--- Data to process Enclosed Below ---

theorem toHoldover_within (s : State) : Within [.hif, .evr, .pmc, .tim, .disp, .out] (some [0x0A034, 0x04014, 0x0A010, 0x0A030]) s (toHoldover s) := by
  unfold toHoldover
  repeat' first
    | with_reducible apply Within.refl
    | with_reducible assumption
    | (intro y; with_reducible refine Within.cut y ?_ ?_; (on_goal 2 => clear_value y; intro _); (on_goal 1 => subst y))
    | (intro y; clear_value y)
    | (intro y; subst y)
    | intro _
    | lift_lets -underBinder
    | ((with_reducible apply Within.step (setQuality_within _ _)); (on_goal 2 => decide); (on_goal 2 => first | (simp [regsLe]; done) | (simp [regsLe, ringReg]; done)))
    | (simp -zeta only [Within.of_mk]; with_reducible refine Within.upd rfl ?_)
    | with_reducible apply Within.ite
    | with_reducible apply Within.foldl
    | split

theorem pulse_within (k : Nat) (late : Bool) (s : State) : Within [.out] (some []) s (pulse k late s) := by
  unfold pulse
  repeat' first
    | with_reducible apply Within.refl
    | with_reducible assumption
    | (intro y; with_reducible refine Within.cut y ?_ ?_; (on_goal 2 => clear_value y; intro _); (on_goal 1 => subst y))
    | (intro y; clear_value y)
    | (intro y; subst y)
    | intro _
    | lift_lets -underBinder
    | ((with_reducible apply Within.step (emit_within _ _)); (on_goal 2 => decide); (on_goal 2 => simp [regsLe]))
    | (simp -zeta only [Within.of_mk]; with_reducible refine Within.upd rfl ?_)
    | with_reducible apply Within.ite
    | with_reducible apply Within.foldl
    | split

theorem launchAdjust_within (old : Nat) (new : Nat) (s : State) (k : Nat) : Within [.hif, .evr, .pmc, .tim, .out] (some [0x0A034, 0x0A010, 0x0A030]) s (launchAdjust old new s k) := by
  unfold launchAdjust
  repeat' first
    | with_reducible apply Within.refl
    | with_reducible assumption
    | (intro y; with_reducible refine Within.cut y ?_ ?_; (on_goal 2 => clear_value y; intro _); (on_goal 1 => subst y))
    | (intro y; clear_value y)
    | (intro y; subst y)
    | intro _
    | lift_lets -underBinder
    | ((with_reducible apply Within.step (pulse_within _ _ _)); (on_goal 2 => decide); (on_goal 2 => simp [regsLe]))
    | ((with_reducible apply Within.step (evt_within _ _ _ _)); (on_goal 2 => decide); (on_goal 2 => first | (simp [regsLe]; done) | (simp [regsLe, ringReg]; done)))
    | (simp -zeta only [Within.of_mk]; with_reducible refine Within.upd rfl ?_)
    | with_reducible apply Within.ite
    | with_reducible apply Within.foldl
    | split

theorem restartMatrix_within (c : Nat) (t : Nat) (s : State) : Within [.fio] (some []) s (restartMatrix c t s) := by
  unfold restartMatrix
  repeat' first
    | with_reducible apply Within.refl
    | with_reducible assumption
    | (intro y; with_reducible refine Within.cut y ?_ ?_; (on_goal 2 => clear_value y; intro _); (on_goal 1 => subst y))
    | (intro y; clear_value y)
    | (intro y; subst y)
    | intro _
    | lift_lets -underBinder
    | (simp -zeta only [Within.of_mk]; with_reducible refine Within.upd rfl ?_)
    | with_reducible apply Within.ite
    | with_reducible apply Within.foldl
    | split

theorem matrixAdjust_within (old : Nat) (new : Nat) (s : State) (c : Nat) : Within [.fio] (some [231432 + 64 * c]) s (matrixAdjust old new s c) := by
  unfold matrixAdjust
  repeat' first
    | with_reducible apply Within.refl
    | with_reducible assumption
    | (intro y; with_reducible refine Within.cut y ?_ ?_; (on_goal 2 => clear_value y; intro _); (on_goal 1 => subst y))
    | (intro y; clear_value y)
    | (intro y; subst y)
    | intro _
    | lift_lets -underBinder
    | ((with_reducible apply Within.step (incReg_within _ _ _)); (on_goal 2 => decide); (on_goal 2 => first | (simp [regsLe]; done) | (simp [regsLe, ringReg]; done)))
    | ((with_reducible apply Within.step (restartMatrix_within _ _ _)); (on_goal 2 => decide); (on_goal 2 => simp [regsLe]))
    | (simp -zeta only [Within.of_mk]; with_reducible refine Within.upd rfl ?_)
    | with_reducible apply Within.ite
    | with_reducible apply Within.foldl
    | split

theorem matrixAdjust_cell (a b c : Nat) (s : State) (hc : c < 4) :
    Within [.fio] (some [0x38808, 0x38848, 0x38888, 0x388C8]) s (matrixAdjust a b s c) :=
  (matrixAdjust_within a b s c).mono (by decide) (by
    intro x hx
    simp only [List.mem_singleton] at hx
    subst hx
    have : c = 0 ∨ c = 1 ∨ c = 2 ∨ c = 3 := by omega
    obtain rfl | rfl | rfl | rfl := this <;> simp)
theorem stepNet_within (ofs : Int) (s : State) : Within [.hif, .evr, .pmc, .tim, .fio, .out] (some [0x38808, 0x38848, 0x38888, 0x388C8, 0x0A034, 0x04014, 0x0A010, 0x0A030]) s (stepNet ofs s) := by
  have cells : ∀ (a b : Nat) (l : List Nat) (t : State), (∀ c ∈ l, c < 4) → Within [.hif, .evr, .pmc, .tim, .fio, .out] (some [0x38808, 0x38848, 0x38888, 0x388C8, 0x0A034, 0x04014, 0x0A010, 0x0A030]) s t →
      Within [.hif, .evr, .pmc, .tim, .fio, .out] (some [0x38808, 0x38848, 0x38888, 0x388C8, 0x0A034, 0x04014, 0x0A010, 0x0A030]) s (l.foldl (matrixAdjust a b) t) := by
    intro a b l
    induction l with
    | nil => intro t _ h; exact h
    | cons c l ih =>
      intro t hl h
      refine ih _ (fun c m => hl c (List.mem_cons_of_mem _ m)) ?_
      exact Within.step (matrixAdjust_cell a b c t (hl c (by simp))) h (by decide) (by simp [regsLe])
  have fires : ∀ (a b : Nat) (l : List Nat) (t : State), Within [.hif, .evr, .pmc, .tim, .fio, .out] (some [0x38808, 0x38848, 0x38888, 0x388C8, 0x0A034, 0x04014, 0x0A010, 0x0A030]) s t → Within [.hif, .evr, .pmc, .tim, .fio, .out] (some [0x38808, 0x38848, 0x38888, 0x388C8, 0x0A034, 0x04014, 0x0A010, 0x0A030]) s (l.foldl (launchAdjust a b) t) := by
    intro a b l t h
    exact Within.foldl (fun u x k => Within.step (launchAdjust_within _ _ _ _) k (by decide) (by simp [regsLe])) h
  unfold stepNet
  dsimp only
  have base : Within [.hif, .evr, .pmc, .tim, .fio, .out] (some [0x38808, 0x38848, 0x38888, 0x388C8, 0x0A034, 0x04014, 0x0A010, 0x0A030]) s (evt 2 7 (argTime 3 ofs) (timCause 3 { s with tim := { s.tim with net := ((s.tim.net : Int) + ofs).toNat, inWin := 0 } })) := by
    refine Within.step (evt_within _ _ _ _) (Within.step (timCause_within _ _) ?_ (by decide) (by simp [regsLe])) (by decide) (by simp [regsLe])
    simp -zeta only [Within.of_mk]
    exact Within.upd rfl Within.refl
  split
  · refine fires _ _ _ _ ?_
    split
    · exact cells _ _ _ _ (by simp) base
    · exact base
  · split
    · exact cells _ _ _ _ (by simp) base
    · exact base
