-- ==== Sys2Proof/Laws/WithinImage.lean ====
section
/-!
SUPPORT. What each operation of Machine/Image.lean may change at most.
-/
set_option linter.all false
set_option Elab.async false

namespace Sys2Proof.Machine

theorem setIn_within (i : Nat) (w : Word) (s : State) : Within [.cyc] (some []) s (setIn i w s) := by
  unfold setIn
  repeat' first
    | with_reducible apply Within.refl
    | with_reducible assumption
    | (intro y; with_reducible refine Within.cut y ?_ ?_; (on_goal 2 => clear_value y; intro _); (on_goal 1 => subst y))
    | (intro y; clear_value y)
    | (intro y; subst y)
    | intro _
    | lift_lets -underBinder
    | (simp -zeta only [Within.of_mk]; with_reducible refine Within.upd rfl ?_)
    | with_reducible apply Within.ite
    | with_reducible apply Within.foldl
    | split

theorem setOut_within (i : Nat) (w : Word) (s : State) : Within [.cyc] (some []) s (setOut i w s) := by
  unfold setOut
  repeat' first
    | with_reducible apply Within.refl
    | with_reducible assumption
    | (intro y; with_reducible refine Within.cut y ?_ ?_; (on_goal 2 => clear_value y; intro _); (on_goal 1 => subst y))
    | (intro y; clear_value y)
    | (intro y; subst y)
    | intro _
    | lift_lets -underBinder
    | (simp -zeta only [Within.of_mk]; with_reducible refine Within.upd rfl ?_)
    | with_reducible apply Within.ite
    | with_reducible apply Within.foldl
    | split

theorem publishArea_within (base : Nat) (stamp : Nat) (ws : List Word) (s : State) : Within [.cyc] (some []) s (publishArea base stamp ws s) := by
  unfold publishArea
  repeat' first
    | with_reducible apply Within.refl
    | with_reducible assumption
    | (intro y; with_reducible refine Within.cut y ?_ ?_; (on_goal 2 => clear_value y; intro _); (on_goal 1 => subst y))
    | (intro y; clear_value y)
    | (intro y; subst y)
    | intro _
    | lift_lets -underBinder
    | ((with_reducible apply Within.step (setIn_within _ _ _)); (on_goal 2 => decide); (on_goal 2 => simp [regsLe]))
    | (simp -zeta only [Within.of_mk]; with_reducible refine Within.upd rfl ?_)
    | with_reducible apply Within.ite
    | with_reducible apply Within.foldl
    | split

end Sys2Proof.Machine
end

--- End of Enclosed Data to process ---

Go through the entries above and report how many lines hold the word "exact". Nothing but the number is needed.

8